#### [YOUR ASSIGNMENT]
Starting with the line that contains "else if s.atBlockingPoint" and stopping after the line that contains "def State.releaseAll (s", return each line below exactly as written, with no others.

#### [RECORDED DATA]

/-- GRACE_EXPIRY: a team with no lock held has its further engine commands held. -/
def execGraceExpiry (ctxh : Nat) (s : State) : Host.Outcome State Fault Refusal :=
  .next (match s.team? ctxh with
    | some t =>
      if s.evicts && (s.evictAge t).any (fun a => decide (a ≥ t.grace.toNat)) && !s.holdsLock ctxh && t.cmdHold == 0 then
        s.updTeam ctxh fun t => { t with cmdHold := 2 }
      else s
    | none => s)

/-- LOCKCAP_EXPIRY: the same while locks are held, also with one taken since GRACE. A team that holds none is saved by GRACE. -/
def execLockcapExpiry (ctxh : Nat) (s : State) : Host.Outcome State Fault Refusal :=
  .next (match s.team? ctxh with
    | some t =>
      if s.evicts && (s.evictAge t).any (fun a => decide (a ≥ t.grace.toNat + t.lockcap.toNat)) &&
          t.cmdHold != 3 && s.holdsLock ctxh then
        s.updTeam ctxh fun t => { t with cmdHold := 3 }
      else s
    | none => s)

/-- The STATE under which a team can be saved now, if it can. A stopped or served team is saved after its service (15 R375); a lock taken since GRACE
defers the save (R307). -/
def State.saveWhy (s : State) (t : Team) : Option Nat :=
  if t.evict.isNone || s.allExited t.ctxh || !s.evicts then none
  else match t.status with
    | .running | .halted =>
      if t.saving.isSome then t.saving
      else if s.atBlockingPoint t.ctxh && !s.holdsLock t.ctxh then some 1
      else if (t.cmdHold == 3 || (t.cmdHold == 2 && !s.holdsLock t.ctxh)) && !s.hasStarted t.ctxh then some t.cmdHold
      else none
    | _ => none

/-- Every split of a team performs a release at device scope (11 R308). -/
def State.releaseAll (s : State) (t : Team) : State :=
  (s.threadsOf t.ctxh).foldl (fun s w => w.live.foldl (fun s x => s.relFence x.2.party .device) s) (s.pushLines t.die t.core .device)

/-- A command that hands a segment over. -/
def EngOp.hands (op : EngOp) : Option (Nat × Bool) :=
  match op with
  | .spmove seg _ _ => some (seg, true)
  | .spshare seg _ _ => some (seg, false)
  | _ => none

/-- The source of a hand-over that is resumed unstarted is in transit again. -/
def State.takeSource (s : State) (c : Cmd) : State :=
  match c.op.hands with
  | some (seg, move) => s.updSeg c.ctxh seg fun e => { e with st := 3, v := if move then false else e.v }
  | none => s

-- DESIGN CHOICE (log 13, unsafe): see notes/assumptions/13.md.
/-- The save of a team, whose segments stay on the core until they must be freed. No entry of it is in transit while it is saved: a hand-over in
flight has completed, and the source of an unstarted one is what it was before (09 R256). -/
def State.saveTeam (s : State) (t : Team) (why : Nat) : State :=
  let h := t.ctxh
  let s := (s.releaseAll t).pauseWaits h
  let (party, s) := s.partParty h (clkJoin (s.teamClk h) s.svcClk)
  let gone := s.unstarted h
  let s := (gone.filter fun c => c.op.hands.isSome).foldl State.restoreSource s
  match s.writeRecord party ((s.team? h).getD t) why with
  | (false, s) => s.loseContext t.asid 0x74 h 0
  | (true, s) =>
    let s := { s with monitors := s.monitors.map fun (m : Monitor) => if s.ctxhOf m.who == h then { m with hit := false } else m }
    let s := { s with savedCmds := s.savedCmds ++ gone, cmds := s.cmds.filter fun c => !(c.ctxh == h && !c.started) }
    let clk := s.clkOf party
    let s := s.updTeam h fun x => { x with
      status := .saved why, evict := none, cmdHold := 0, saving := none, haltSaved := x.status == .halted, wake := false, kept := x.segs != 0
      exitClk := clkJoin x.exitClk clk }
    s.readySaved t.cluster

/-- TEAM_SAVE: a team that can be saved stops issuing, and is saved once every reserved entry has been filled; on a die that relocks or whose core clock
stands nothing is saved (12 R337, 20 R496). -/
def execTeamSave (ctxh : Nat) (s : State) : Host.Outcome State Fault Refusal :=
  .next (match s.team? ctxh with
    | none => s
    | some t =>
      match (if s.stalled t.die then none else s.saveWhy t) with
      | none => s
      | some why =>
        if ((s.threadsOf ctxh).all fun w => w.pend.isEmpty) && !(s.cmds.any fun c => c.ctxh == ctxh && c.started && c.op.hands.isSome) then
          s.saveTeam t why
        else s.updTeam ctxh fun t => { t with saving := some why })

/-- TEAM_WAKE: the wake event of a saved team has occurred. -/
def execTeamWake (ctxh : Nat) (s : State) : Host.Outcome State Fault Refusal :=
  .next (match s.team? ctxh with
    | some t =>
      match t.status with
      | .saved _ =>
        if !t.wake && s.wakes ctxh then (s.updTeam ctxh fun t => { t with wake := true }).readySaved t.cluster else s
      | _ => s
    | none => s)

#### [SOLUTION FOR THIS TASK]
      else if s.atBlockingPoint t.ctxh && !s.holdsLock t.ctxh then some 1
      else if (t.cmdHold == 3 || (t.cmdHold == 2 && !s.holdsLock t.ctxh)) && !s.hasStarted t.ctxh then some t.cmdHold
      else none
    | _ => none

/-- Every split of a team performs a release at device scope (11 R308). -/
def State.releaseAll (s : State) (t : Team) : State :=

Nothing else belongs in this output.